Переулок закончился тупиком. Здесь никогда нельзя было быть уверенным, что идешь, куда надо. Здесь вообще ни в чем нельзя было быть уверенным. Даже в том, что тебе удастся уйти из Города — и не только потому, что за южными воротами почти сразу же начиналась пустыня, откуда регулярно налетали орды лохматых непонятных кочевников, расшибавшиеся о мощь крепостных стен; и не только потому, что с запада лежали горы, где, по слухам, водились великаны и колдуны, а на самом деле водились хмурые неприветливые горцы, без особого радушия относившиеся к горожанам. Нередко посланные на чье-то усмирение войска вообще не возвращались (война есть война!), или возвращались, но с совершенно другой стороны, усмирив, как выяснилось, множество никому не известных племен, и позаимствовав у них кучу никем не виданных трофеев. Трофеи поступали в казну, жалованье пропивалось выжившими, и все входило в прежнее русло.
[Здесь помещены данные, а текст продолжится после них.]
-- ==== Sys2Proof/Machine/Rom.lean ====
section
/-! DEFINITION. The constants of the block: ID and the read-only tables POW19, NIB and MAXDEC
(10_state.md R52, R54 to R57), and the codes of STATUS (R386, R396). -/

namespace Sys2Proof.Machine

/-- ID (R52). -/
def idValue : Word := 0x5532353600000007

/-- Four limbs, written limb 3 first as the spec writes them. -/
def ofLimbs3210 (l3 l2 l1 l0 : Word) : U256 := l3 ++ l2 ++ l1 ++ l0

/-- POW19[k] for k = 1..4 (R55); for k = 0 it is the factor 1 of window 0 (R284). -/
def pow19 : Nat → U256
  | 0 => 1
  | 1 => ofLimbs3210 0x0000000000000000 0x0000000000000000 0x0000000000000000 0x8ac7230489e80000
  | 2 => ofLimbs3210 0x0000000000000000 0x0000000000000000 0x4b3b4ca85a86c47a 0x098a224000000000
  | 3 => ofLimbs3210 0x0000000000000000 0x28c87cb5c89a2571 0xebfdcb54864ada83 0x4a00000000000000
  | 4 => ofLimbs3210 0x161bcca7119915b5 0x0764b4abe8652979 0x7775a5f171951000 0x0000000000000000
  | _ => 0

/-- NIB[b] (R56); `none` is BAD. -/
def nib (b : Byte) : Option Nat :=
  if 0x30 ≤ b.toNat ∧ b.toNat ≤ 0x39 then some (b.toNat - 0x30)
  else if 0x61 ≤ b.toNat ∧ b.toNat ≤ 0x66 then some (b.toNat - 0x61 + 10)
  else if 0x41 ≤ b.toNat ∧ b.toNat ≤ 0x46 then some (b.toNat - 0x41 + 10)
  else none

/-- The ASCII byte of a decimal digit 0..9 (R280). -/
def digitByte (d : Nat) : Byte := BitVec.ofNat 8 (0x30 + d)

/-- The digits of MAXDEC (R57), first half. -/
def maxDecHigh : List Nat :=
  [1, 1, 5, 7, 9, 2, 0, 8, 9, 2, 3, 7, 3] ++ [1, 6, 1, 9, 5, 4, 2, 3, 5, 7, 0, 9, 8]
    ++ [5, 0, 0, 8, 6, 8, 7, 9, 0, 7, 8, 5, 3]

/-- The digits of MAXDEC (R57), second half. -/
def maxDecLow : List Nat :=
  [2, 6, 9, 9, 8, 4, 6, 6, 5, 6, 4, 0, 5] ++ [6, 4, 0, 3, 9, 4, 5, 7, 5, 8, 4, 0, 0]
    ++ [7, 9, 1, 3, 1, 2, 9, 6, 3, 9, 9, 3, 5]

/-- MAXDEC, the decimal form of 2^256 - 1 as 78 ASCII bytes (R57). -/
def maxDec : List Byte := (maxDecHigh ++ maxDecLow).map digitByte

/-- The code of a fault cause (R386). -/
def FCause.code : FCause → BitVec 4
  | .none => 0
  | .overflow => 1
  | .underflow => 2
  | .divideByZero => 3
  | .narrowRange => 4
  | .illegalCommand => 5

/-- The code of a parse result (R396). -/
def PErr.code : PErr → BitVec 4
  | .ok => 0
  | .emptyString => 1
  | .syntaxError => 2
  | .missingPrefix => 3
  | .emptyNumber => 4
  | .leadingZero => 5
  | .range => 6
  | .invalidBase => 7
  | .invalidBitsize => 8

/-- One status bit. -/
def bit (b : Bool) : BitVec 1 := BitVec.ofBool b

/-- STATUS as the host reads it (R44): bits 63:13 read as zero. -/
def State.statusWord (s : State) : Word :=
  0#51 ++ bit s.cfg.hasSigned ++ s.perr.code ++ s.fcause.code ++ bit s.wait2.isSome ++ bit s.busy
    ++ bit s.fault ++ bit s.ovf

/-- The level output `fault_out` (R399). -/
def State.faultOut (s : State) : Bool := s.fault

end Sys2Proof.Machine
end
Корабли тоже уплывали не всегда благополучно — что совершенно не печалило матросов, привыкших к удачной торговле, крепкому вину и умеренным ценам; и когда корабли все же уплывали, многие из команды оставались на берегу — и население Города пополнялось гордыми франками, педантичными бриттами, суровыми норманнами, светлобородыми россами и вспыльчивыми нумидийскими неграми — всеми, кому Город приходился по душе.
Как и Якобу…
Свернув в очередной переулок, совсем отчаявшийся лекарь неожиданно очутился перед собственной дверью. Некоторое время он ошалело взирал на нее, успокаивая дыхание и слушая кухонную возню проснувшийся жены. Жена ждала ребенка, и Якоб не хотел зря волновать ее.
«Город… — думал Якоб, — не бывает таких городов… Хотя я в нем живу. Значит, и меня не бывает. Меня не бывает, и я очень хочу есть…»
Он улыбнулся и толкнул дверь.
Возможно, Якоб был прав. Возможно, такого города никогда и не было…
Орнамент
Высоко вознесла деревянные столбы свои над мелкорослыми кустами и редкими деревьями окраины Башня Молчания. Именно к ней, к закопченному массиву опор ее и крался, проклиная хлещущие колючие ветки, почтенный кладбищенский вор Шируйе Неудачник.
О Аллах, ну что за нелепый народ эти огнепоклонники!…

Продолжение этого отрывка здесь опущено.